The supplying side of the context-argument story (tenant scoping, request-id propagation, current-user filtering) lives in How-to: Tenant scoping and the runtime-side GraphitronContext interface documented in the runtime API reference.

Constraints and pitfalls

Default is additive. Without override: true, an explicit @condition is AND-ed with the implicit column = ? predicates. Reach for override: only when the explicit method takes over completely.
Argument-level override: true is local. Suppresses just that argument’s implicit predicate, nothing else.
Field-level override: true cascades through @table inputs. Suppresses implicit predicates on direct args and inside @table-bound input arguments. Inner @condition annotations are preserved.
Inner explicit @condition always runs. The rewrite never drops a @condition annotation regardless of how many override: true layers sit above it. Migrators from the legacy generator should audit fields where outer override: true and inner @condition coexist; legacy semantics dropped the inner ones.
Plain inputs have no implicit predicates. Only explicit @condition annotations contribute. Without one, a plain input field is silently a no-op on the SQL side.
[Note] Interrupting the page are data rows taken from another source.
-- ==== Sys2Proof/Machine/Caster.lean ====
section
/-! DEFINITION. The Caster and the weight buffer: CAST, CASTW and CASTTAB, and the steps in which they perform
(spec/13_isa_caster_anvil.md R247 to R254). -/
namespace Sys2Proof.Machine

/-- The kinds that can be copied (R243, R247). -/
def copyKinds : List ObjKind := [.buffer, .tensor, .tile]

/-- Work for each of n numbers, the results in order. -/
def eachOf {α : Type} (n : Nat) (w : Nat → Work α) : Work (List α) := (List.range n).mapM w

/-! ## CAST (R247 to R249) -/

/-- The element width that .T8 or .T16 requires; none for a plain CAST (R247). -/
def castWidth : Instr → Option Nat
  | .castT8 _ => some 8
  | .castT16 _ => some 16
  | _ => none

/-- At least two dimensions, as a transposing CAST's source needs unless it is a TILE (R247). -/
def Obj.transposable (o : Obj) : Bool := o.isKind .tile || (o.isKind .tensor && decide (1 ≤ o.ndim))

/-- The checks and the submission of a CAST (R238, R247). -/
def castWork (i : Instr) (f : CastForm) (iss : Issue) (no : Nat) (l : Lane) : Work Unit := do
  let va := if f.v = 0 then 0 else l.a
  Work.legal (va / 2 ^ 16 == 0)
  let src ← checkEntry l.th.tile l.th.ctx ((f.obj.getD 0).toNat) copyKinds (rightR + rightC)
  let dst ← checkEntry l.th.tile l.th.ctx f.o.toNat copyKinds (rightW + rightC)
  let bar ← if f.v = 0 then pure [] else do
    let b ← checkEntry l.th.tile l.th.ctx va [.barrier] rightW
    pure [b]
  let ns ← checkCount src
  let nd ← checkCount dst
  Work.within (ns == nd) dst.1
  checkFootprint l.th.cell src 0 src.span
  checkFootprint l.th.cell dst 0 dst.span
  bar.forM fun b => checkFootprint l.th.cell b 0 16
  match castWidth i with
  | none => pure ()
  | some w => Work.legal (src.bits == w && dst.bits == w && src.transposable)
  let _ ← submit iss i l no f.q.toNat (src :: dst :: bar) l.cap.words ((nd * dst.bits + 7) / 8)

/-- CAST (R247, R248). -/
def execCast (f : CastForm) (s : State) : Host.Outcome State Fault Refusal :=
  .next (s.eachLane (.cast f) (castWork (.cast f) f))

/-- CAST.T8 (R247, R248). -/
def execCastT8 (f : CastForm) (s : State) : Host.Outcome State Fault Refusal :=
  .next (s.eachLane (.castT8 f) (castWork (.castT8 f) f))

/-- CAST.T16 (R247, R248). -/
def execCastT16 (f : CastForm) (s : State) : Host.Outcome State Fault Refusal :=
  .next (s.eachLane (.castT16 f) (castWork (.castT16 f) f))

/-- Whether byte 0 of an object lies in another package (R249). -/
def Op.isRemote (op : Op) (o : Obj) (kind : AccKind) : Work Bool := do
  let pa ← op.reach o 0 kind
  pure (match regionOf pa with
    | .fabric .. => true
    | _ => false)

/-- The whole copy: every source element read, converted where the formats differ, and written (R248). -/
def Op.copy (op : Op) (src dst : Obj) (transposed : Bool) : Work Unit := do
  let n := (dst.count?).getD 0
  let xs ← eachOf n fun k => op.readElemAt src (src.elemBit transposed k) (src.position transposed k)
  let _ ← (xs.zipIdx).mapM fun x => op.writeElem dst x.2 (copyElem src.fmt dst.fmt x.1)

/-- The payload of a Caster operation's trace records: its objects, queue, form and bytes (R407). -/
def Op.casterRecord (op : Op) : List Byte :=
  let r : Nat × Nat × Nat := match op.instr, op.objs with
    | .cast _, src :: dst :: _ => (dst.1, src.1, 0)
    | .castT8 _, src :: dst :: _ => (dst.1, src.1, 1)
    | .castT16 _, src :: dst :: _ => (dst.1, src.1, 2)
    | .casttab _, src :: _ => (0, src.1, 4)
    | _, src :: _ => (0, src.1, 3)
    | _, [] => (0, 0, 3)
  toBytes 2 r.1 ++ toBytes 2 r.2.1 ++ toBytes 1 op.queue ++ toBytes 1 r.2.2 ++ [0, 0] ++ toBytes 4 op.bytes

/-- CASTEND: a Caster operation has performed, with what it wrote to the barrier's status (R407, R408). -/
def State.endCast (s : State) (op : Op) (status : Nat) : State := s.emitOp op 2 (op.casterRecord ++ toBytes 1 status)

/-- CASTER_COPY: the bytes are copied, into another package once the retry store has room for them (R365). What is still to come keeps the
operation in its queue: the arrival at its barrier, and the acknowledgement of what it has written in another package (R248, R249). -/
def execCasterCopy (id : Nat) (s : State) : Host.Outcome State Fault Refusal :=
  .next (s.withOp id fun op =>
    match op.instr, op.objs with
    | .cast _, src :: dst :: bar | .castT8 _, src :: dst :: bar | .castT16 _, src :: dst :: bar =>
      s.opWork id op do
        let far ← op.isRemote src .read
        let far' ← op.isRemote dst .write
        if far' && !s.fabric.retryRoom (min op.bytes (2 ^ 24)) then set s
        else do
        modify fun s => s.emitOp op 1 op.casterRecord
        let start ← get
        let before := (s.tile op.tile).errsticky
        modify fun s => s.setTile op.tile { s.tile op.tile with errsticky := 0 }
        op.copy src dst (castWidth op.instr).isSome
        modify fun s =>
          let bad : Word := (s.tile op.tile).errsticky
          let s := (s.setTile op.tile { s.tile op.tile with errsticky := (before ||| bad : Word) }).energy op.tile op.ctx 6 op.bytes
          let sent := requestsSince start s
          let op := { op with performed := true, progress := (if far || far' then 2 else 0) + (if bad &&& 9 = 0 then 0 else 1)
                              after := sent }
          let s := if sent.isEmpty then s.endCast op (if far then op.progress % 2 else 0) else s
          if bar.isEmpty && sent.isEmpty then s.dropOp id else { s with ops := Map.set s.ops id op }
    | _, _ => s)

/-- CAST_BARRIER_ARRIVAL: once what was written in another package is acknowledged, the barrier's count is lowered by the bytes that are
visible, and, for a copy between packages, its status word written (R249, R342). -/
def execCastBarrierArrival (id : Nat) (s : State) : Host.Outcome State Fault Refusal :=
  .next (match Map.get? s.ops id with
    | none => s
    | some op =>
      if s.awaitsFar op then s
      else
      let awaited := op.performed && !op.after.isEmpty && s.working op.ctx
      let s := if awaited then s.endCast op (op.progress % 2) else s
      let op := if awaited then { op with after := [] } else op
      match op.instr, op.objs with
      | .cast _, [_, _, bar] | .castT8 _, [_, _, bar] | .castT16 _, [_, _, bar] =>
        if !op.performed || op.fault.isSome || !s.working op.ctx then s
        else
          s.opWork id op do
            let pa ← op.reach bar 0 .write
            modify fun s =>
              let s := if op.progress / 2 = 1 then s.writeBarrier op.tid (pa + 8) 8 (op.progress % 2) else s
              (s.lowerBarrier op.tid op.ctx bar.1 pa op.bytes).dropOp id
      | .cast _, [_, _] | .castT8 _, [_, _] | .castT16 _, [_, _] =>
        if op.performed && op.fault.isNone && s.working op.ctx then s.dropOp id else s
      | _, _ => s)

/-! ## The weight buffer (R250 to R254) -/

/-- The Anvil state of a tile for a context: claimed where it is free, its accumulators zero and its slots empty (R250). -/
def State.claimAnvil (s : State) (tile ctx : Nat) : State :=
  let t := s.tile tile
  match t.anvil.owner with
  | none => s.setTile tile { t with anvil := { owner := some ctx } }
  | some _ => s

/-- Another context holds the Anvil state that a thread's words use, that of its home tile (R199, R250). -/
def State.anvilTaken (s : State) (t : Thread) : Bool :=
  match (s.tile (s.homeTile t)).anvil.owner with
  | some c => c != t.ctx
  | none => false

/-- A word that needs the Anvil state of its thread's home tile: while another context holds it, the thread waits at the word, and
otherwise the state is claimed, which stands whatever the checks then find (R250). -/
def State.anvilLanes (s : State) (i : Instr) (work : Issue → Nat → Lane → Work Unit) : State :=
  s.issued i fun iss =>
    let homes := ((iss.slots.filterMap fun x => s.thread? x.2).map s.homeTile).eraseDups
    (homes.foldl (fun s h => s.claimAnvil h iss.ctx) s).eachLane i fun iss no l => do
      let s ← get
      if s.anvilTaken l.th then modify fun s => s.leaveAs l.tid (.again .anvil) else work iss no l

/-- A weight slot of a tile, empty when unlisted. -/
def State.weightSlot (s : State) (tile n : Nat) : WeightSlot := Map.getD (s.tile tile).anvil.slots n {}

/-- A weight slot replaced. -/
def State.setWeightSlot (s : State) (tile n : Nat) (w : WeightSlot) : State :=
  let t := s.tile tile
  s.setTile tile { t with anvil := { t.anvil with slots := Map.set t.anvil.slots n w } }

/-- A slot written whole holds no element in error (R265). -/
def State.mendSlot (s : State) (tile n : Nat) : State :=
  let t := s.tile tile
  s.setTile tile { t with anvil := { t.anvil with wbad := t.anvil.wbad.filter fun x => x.1 != n } }

/-- The formats that a plain CASTW takes: E4M3, E5M2, F16, BF16 and the integers below 32 bits (R251). -/
def weightFormat (code : Nat) : Bool := (2 ≤ code && code ≤ 5) || (10 ≤ code && code ≤ 15)

/-- The stamp of a CB3 slot. -/
def stampCb3 : Nat := 16

/-- The fields of CASTW's register: the slot and the columns (R251). -/
def castwSlot (v : Nat) : Nat := v / 2 ^ 16 % 256
def castwCols (v : Nat) : Nat := v % 256

/-- The register of CASTW is legal (R251). -/
def castwLegal (v : Nat) : Bool :=
  v / 2 ^ 24 == 0 && v / 2 ^ 8 % 256 == 0 && castwSlot v < 32 && 1 ≤ castwCols v && castwCols v ≤ 128

/-- A slot of a thread's home tile stamped with the format that a CASTW gives it (R251). -/
def State.stampSlot (s : State) (t : Thread) (n code : Nat) : State :=
  s.setWeightSlot (s.homeTile t) n { s.weightSlot (s.homeTile t) n with fmt := some code }

/-- The checks, the stamp and the submission of a CASTW (R251). -/
def castwWork (i : Instr) (cb3 : Bool) (f : CastwForm) (iss : Issue) (no : Nat) (l : Lane) : Work Unit := do
  Work.legal (castwLegal l.a)
  let src ← checkEntry l.th.tile l.th.ctx ((f.obj.getD 0).toNat) (if cb3 then [.buffer] else copyKinds) (rightR + rightC)
  if cb3 then checkFootprint l.th.cell src 0 (48 * castwCols l.a)
  else
    let n ← checkCount src
    Work.within (n == castwCols l.a * 128) src.1
    checkFootprint l.th.cell src 0 src.span
    Work.legal (weightFormat src.fmtCode)
  let _ ← submit iss i l no f.q.toNat [src] l.cap.words (if cb3 then 48 * castwCols l.a else 16 * src.bits * castwCols l.a)
  modify fun s => s.stampSlot l.th (castwSlot l.a) (if cb3 then stampCb3 else src.fmtCode)

/-- CASTW (R251). -/
def execCastw (f : CastwForm) (s : State) : Host.Outcome State Fault Refusal :=
  .next (s.anvilLanes (.castw f) (castwWork (.castw f) false f))

/-- CASTW.CB3 (R251). -/
def execCastwCb3 (f : CastwForm) (s : State) : Host.Outcome State Fault Refusal :=
  .next (s.anvilLanes (.castwCb3 f) (castwWork (.castwCb3 f) true f))

/-- Words of 32 bits that are not zero, by number. -/
def sparseWords (v n : Nat) : Map Word := (numWords v n).zipIdx.filterMap fun x => if x.1 = 0 then none else some (x.2, x.1)

/-- Elements of a width packed from bit 0 up, as one number. -/
def packElems (bits : Nat) : List Nat → Nat
  | [] => 0
  | x :: xs => x % 2 ^ bits + 2 ^ bits * packElems bits xs

/-- The n bytes at an offset of an object as a number, read by its elements, of which one in error gives zeros (R265). -/
def Op.readRun (op : Op) (o : Obj) (off n : Nat) : Work Nat := do
  let first := off * 8 / o.bits
  let last := (off * 8 + n * 8 - 1) / o.bits
  let xs ← eachOf (last + 1 - first) fun k => op.readElem o (first + k)
  pure (packElems o.bits xs / 2 ^ (off * 8 - first * o.bits) % 2 ^ (8 * n))

/-- What a CASTW brings into its slot: the elements, or the CB3 stream (R251). -/
def Op.weightData (op : Op) (src : Obj) (cb3 : Bool) (cols : Nat) : Work (Map Word) :=
  if cb3 then do
    let v ← op.readRun src 0 (48 * cols)
    pure (sparseWords v (12 * cols))
  else do
    let cols' ← eachOf cols fun c => do
      let xs ← eachOf 128 fun k => op.readElem src (c * 128 + k)
      pure (packElems src.bits xs)
    pure (sparseWords (packElems (128 * src.bits) cols') (cols * 4 * src.bits))

/-- What a slot records of its loads, for its refill at a resume (R250). -/
def castwSource (op : Op) (src : Obj) (cb3 : Bool) (cols : Nat) : List Word :=
  [1, BitVec.ofNat 32 src.1, BitVec.ofNat 32 op.cell, BitVec.ofNat 32 (cols + (if cb3 then 256 else 0)), 0] ++ src.2
def casttabSource (op : Op) (src : Obj) (off table : Nat) : List Word :=
  [2, BitVec.ofNat 32 src.1, BitVec.ofNat 32 op.cell, BitVec.ofNat 32 table, BitVec.ofNat 32 off] ++ src.2

/-- CASTW_PERFORM: the stream stands in the slot, its SEL bank is 0 and no block of a table has arrived (R251). -/
def execCastwPerform (id : Nat) (s : State) : Host.Outcome State Fault Refusal :=
  .next (s.withOp id fun op =>
    let v := ((op.args[0]?).map BitVec.toNat).getD 0
    let cols := castwCols v
    let go (src : Obj) (cb3 : Bool) : State := s.opWork id op do
      modify fun s => s.emitOp op 1 op.casterRecord
      let data ← op.weightData src cb3 cols
      modify fun s =>
        let w := s.weightSlot op.tile (castwSlot v)
        ((s.setWeightSlot op.tile (castwSlot v)
          { w with data := data, rows := 128, cols := cols, sel := 0, tables := []
                   source := castwSource op src cb3 cols }).mendSlot op.tile (castwSlot v) |>.energy op.tile op.ctx 6 op.bytes
          |>.endCast op 0).dropOp id
    match op.instr, op.objs with
    | .castw _, [src] => go src false
    | .castwCb3 _, [src] => go src true
    | _, _ => s)

/-- The fields of CASTTAB's first register (R251). -/
def casttabSlot (v : Nat) : Nat := v / 2 ^ 16 % 256
def casttabSel (v : Nat) : Bool := v / 2 ^ 9 % 2 == 1
def casttabTable (v : Nat) : Nat := v / 2 ^ 8 % 2 * 128 + v % 128

/-- The registers of CASTTAB are legal (R251). -/
def casttabLegal (v : Nat) : Bool := v / 2 ^ 24 == 0 && v / 2 ^ 10 % 64 == 0 && v / 2 ^ 7 % 2 == 0 && casttabSlot v < 32

/-- CASTTAB (R251, R253). -/
def casttabWork (f : CasttabForm) (iss : Issue) (no : Nat) (l : Lane) : Work Unit := do
  Work.legal (casttabLegal l.a)
  let src ← checkEntry l.th.tile l.th.ctx ((f.obj.getD 0).toNat) [.buffer] (rightR + rightC)
  checkFootprint l.th.cell src l.b 16
  let _ ← submit iss (.casttab f) l no f.q.toNat [src] l.cap.words 16

/-- The instruction of `casttabWork`, in each thread of its group. -/
def execCasttab (f : CasttabForm) (s : State) : Host.Outcome State Fault Refusal :=
  .next (s.anvilLanes (.casttab f) (casttabWork f))

/-- The eight BF16 codes of a table (R253). -/
def tableWords (v : Nat) : List Word := (List.range 8).map fun e => BitVec.ofNat 32 (v / 2 ^ (16 * e) % 65536)

/-- CASTTAB_PERFORM: the table stands whole and has arrived; a slot that is not stamped CB3 ignores it (R253). -/
def execCasttabPerform (id : Nat) (s : State) : Host.Outcome State Fault Refusal :=
  .next (s.withOp id fun op =>
    match op.instr, op.objs with
    | .casttab _, [src] =>
      let v := ((op.args[0]?).map BitVec.toNat).getD 0
      let off := ((op.args[1]?).map BitVec.toNat).getD 0
      s.opWork id op do
        modify fun s => s.emitOp op 1 op.casterRecord
        let v16 ← op.readRun src off 16
        modify fun s =>
          let w := s.weightSlot op.tile (casttabSlot v)
          let s := if w.fmt = some stampCb3 then
              s.setWeightSlot op.tile (casttabSlot v)
                { w with tables := Map.set w.tables (casttabTable v) (tableWords v16)
                         sel := if casttabSel v then casttabTable v / 128 else w.sel
                         source := w.source ++ casttabSource op src off (casttabTable v + (if casttabSel v then 256 else 0)) }
            else s
          ((s.energy op.tile op.ctx 6 op.bytes).endCast op 0).dropOp id
    | _, _ => s)

/-- Element j of a slot's stream: a dense element, or the code that a CB3 index names in a table (R251, R252). -/
def WeightSlot.bitsAt (w : WeightSlot) (pos n : Nat) : Nat :=
  let lo := (Map.getD w.data (pos / 32) 0).toNat
  let hi := (Map.getD w.data (pos / 32 + 1) 0).toNat
  (lo + hi * 2 ^ 32) / 2 ^ (pos % 32) % 2 ^ n

/-- The 3-bit index of element j of a CB3 stream (R252). -/
def WeightSlot.cb3 (w : WeightSlot) (j : Nat) : Nat := w.bitsAt (3 * j) 3

end Sys2Proof.Machine
end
jOOQ records cannot contain other records. @record-backed-by-jOOQ inputs can have leaf `@condition`s but cannot nest a sibling jOOQ-record input.
Java-record carriers cascade upward. If any input in a nesting chain is @record-backed by a Java record, every input above it must also be Java-record-backed.
Listed nested inputs ([InnerInput]) require a Java record carrier on the outer input.
contextArguments: is unvalidated at build time. Typos surface as null at request time.
@lookupKey args bypass the implicit-predicate path. override: has no effect on lookup-key dispatch; explicit @condition on a lookup-key arg runs alongside the VALUES + JOIN.